Lakota / Dakota / Sioux
For decades peace poles were made with the translation below that was called Lakota Sioux.
Someone in Chicago who has some contact with the Lakota people was having me make a 7-sided copper peace pole with a Lakota translation on it and told me that some Lakota regard it as an insult to have the name of their language attached to Sioux in that way. So I looked into it further and came up with a new translation for Lakota. And for Dakota. How I got them is written below.
Dakota and Lakota are so similar that most linguists consider
them dialects of the same language, like the difference between British and
American English. For Lakota I had three translations for the word peace:
wowahwa, wowanwa, and wolakota.
Lakota is one of the languages that does not have a word for Peace. The mega linguist located translations of books and compared passages in them with translations in other languages to see how many times various translators chose which words to represent Peace in differing contexts. For Lakota he settled on “wowanwa,” which is a legitimate choice. Internet searches on that word show it printed on tee shirts as the Lakota word for peace. Other sites with vocabulary lists picked it as the Lakota word for peace.
However, there were no American Indians naming non-profit organizations “wowanawa” or establishing websites with that word in the URL, but there were for the word Wolakota. Wowanwa a valid choice and is used by many people, but below is why we chose Wolakota.
These are two academic websites that list "wolakota" as their
choice for the translation of the word Peace into Lakota.
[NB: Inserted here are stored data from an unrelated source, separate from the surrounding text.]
-- ==== Sys2Proof/Tests/Slice0.lean ====
section
/-! SUPPORT. The model's own tests: ill-formed terms, one written-out word per constructor, small one-step tests
whose expected results are rows of spec/95_test_vectors.md (the section is named in each comment), and for every
obligation with hypotheses a state that meets them. -/

namespace Sys2Proof.Tests

open Sys2Proof.Machine

/-! ### WellFormed smoke tests: each check refuses an ill-formed term -/

theorem test_wf_jmp_of_ret_word : Instr.wf (.jmp 0 7 0) = false := by decide
theorem test_wf_jmp_other_bits : Instr.wf (.jmp 0 7 1) = true := by decide
theorem test_wf_trap_first_named : Instr.wf (.trap 0 0x20#8) = false := by decide
theorem test_wf_trap_last_named : Instr.wf (.trap 5 0x25#8) = false := by decide
theorem test_wf_trap_outside : Instr.wf (.trap 0 0x1F#8) = true ∧ Instr.wf (.trap 0 0x26#8) = true := by decide

/-! ### Decoding: words from 95_test_vectors.md, with the fields read by hand from the formats of R61 -/

-- 0000 010 000000011
theorem test_decode_br : decode 0x0403#16 = .br 0b010#3 3#9 := by decide
-- 0001 010 000 0 00 001 and 0001 001 001 0 01 001
theorem test_decode_addReg : decode 0x1401#16 = .addReg 2 0 0#2 1 ∧ decode 0x1249#16 = .addReg 1 1 1#2 1 := by decide
-- 0001 001 001 1 11111
theorem test_decode_addImm : decode 0x127F#16 = .addImm 1 1 0b11111#5 := by decide
-- 0010 001 000000010
theorem test_decode_ld : decode 0x2202#16 = .ld 1 2#9 := by decide
-- 0011 001 000000100
theorem test_decode_st : decode 0x3204#16 = .st 1 4#9 := by decide
-- 0100 1 10000000000
theorem test_decode_jsr : decode 0x4C00#16 = .jsr 0x400#11 := by decide
-- 0100 0 00 010 000000 and 0100 0 11 111 111111
theorem test_decode_jsrr : decode 0x4080#16 = .jsrr 0#2 2 0#6 ∧ decode 0x47FF#16 = .jsrr 3#2 7 0x3F#6 := by decide
-- 0101 011 001 0 00 010
theorem test_decode_andReg : decode 0x5642#16 = .andReg 3 1 0#2 2 := by decide
-- 0101 000 000 1 10000
theorem test_decode_andImm : decode 0x5030#16 = .andImm 0 0 0b10000#5 := by decide
-- 0110 010 001 111111
theorem test_decode_ldr : decode 0x647F#16 = .ldr 2 1 0x3F#6 := by decide
-- 0111 111 110 111111
theorem test_decode_str : decode 0x7FBF#16 = .str 7 6 0x3F#6 := by decide
theorem test_decode_reserved1000 : decode 0x8000#16 = .reserved1000 0#12 := by decide
-- 1001 001 000 111111 and 1001 000 000 000000
theorem test_decode_notReg : decode 0x923F#16 = .notReg 1 0 0x3F#6 ∧ decode 0x9000#16 = .notReg 0 0 0#6 := by decide
-- 1010 001 000000010
theorem test_decode_ldi : decode 0xA202#16 = .ldi 1 2#9 := by decide
-- 1011 000 000000001
theorem test_decode_sti : decode 0xB001#16 = .sti 0 1#9 := by decide
-- 1100 000 010 000000 and 1100 111 111 111111
theorem test_decode_jmp : decode 0xC080#16 = .jmp 0#3 2 0#6 ∧ decode 0xCFFF#16 = .jmp 7#3 7 0x3F#6 := by decide
theorem test_decode_res : decode 0xDFFF#16 = .res 0xFFF#12 := by decide
-- 1110 000 111111111
theorem test_decode_lea : decode 0xE1FF#16 = .lea 0 0x1FF#9 := by decide
-- 1111 0000 00100110
theorem test_decode_trap : decode 0xF026#16 = .trap 0#4 0x26#8 ∧ decode 0xF0FF#16 = .trap 0#4 0xFF#8 := by decide
theorem test_decode_ret : decode 0xC1C0#16 = .ret := by decide
theorem test_decode_getc : decode 0xF020#16 = .getc 0#4 := by decide
theorem test_decode_out : decode 0xF021#16 = .out 0#4 := by decide
theorem test_decode_puts : decode 0xF022#16 = .puts 0#4 := by decide
theorem test_decode_inChar : decode 0xF023#16 = .inChar 0#4 := by decide
theorem test_decode_putsp : decode 0xF024#16 = .putsp 0#4 := by decide
-- 1111 0001 00100101
theorem test_decode_halt : decode 0xF125#16 = .halt 1#4 := by decide

/-! ### The small machine of 95_test_vectors.md: `IN_PROMPT` is "> ", `HALT_MESSAGE` is "bye" -/

def params : Params :=
  { defaultParams with inPrompt := [0x3E#8, 0x20#8], haltMessage := [0x62#8, 0x79#8, 0x65#8] }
The next two sites are among those that show what the word
means to people who speak that language.
But what about Dakota?
All the information I found said that Dakota was the same as Lakota. But I suspected that using Wolakota for the Dakota translation might not be the best idea because the word “Lakota” is spelled out within that word. In the absence of other information, I would have picked the "wowanwa" for Dakota as so many others have. But I wrote about the issue to a college that was ordering a peace pole with Lakota and Dakota on it. They were in the region where the Dakota lived. People often choose languages that represent people in their area and so sometimes can be good sources for such information.
They wrote back that their Native American ethnic student services director, who they believe is Dakota herself, said that in her opinion the best word for Peace in Lakota is "Wolakota" and, no surprise, that the equivalent word in Dakota is "Wodakota." She described it as meaning something like "wellness of our people," and community or harmony or unity for those nations, and also as a frame mind, a way of living, a philosophy for life, the way they carry themselves - peace of mind. The Russian mega linguist says that in most languages people pick words that mean "not war" or "no conflict" when trying to translate Peace, rather than terms of wellbeing or unity. So Wolakota doesn’t translate exactly to Peace, but does appear to be the choice of people who speak that language.
She also said that there should be an accent over the first "o" in both translations. So their college got the translations with those accents.
A state supreme court judge was interested in the issue for a translation for a peace pole (not his first - he gives them as gifts). He previously had proved to be an excellent locator of such information. Through a string of contacts he got feedback from a teacher of the Lakota language at the Red Cloud Indian School who said that to be correct it needed to have the “h” shortened and a hacheck (a shortened “v”) put over that "h." The teacher did not mention an accent over the “o.” Neither did anyone else. No one else ever mentioned the hacheck either, but the source was someone who teaches the language. So I deferred to this person’s thought on the subject. Since the websites created by Lakota people use neither the accent nor the hacheck when spelling wolakota, I think it is acceptable without either, but their not using it might be the result of the limitations of computer keyboards. Since a native teacher of the language corrected that, I defer to that. So the judge got the translation without the accent but with the shortened "h" with the hachek over it and, until better information is presented, that is the default way I offer the translation. Although, that I am happy to change it for your peace pole if you have other thoughts.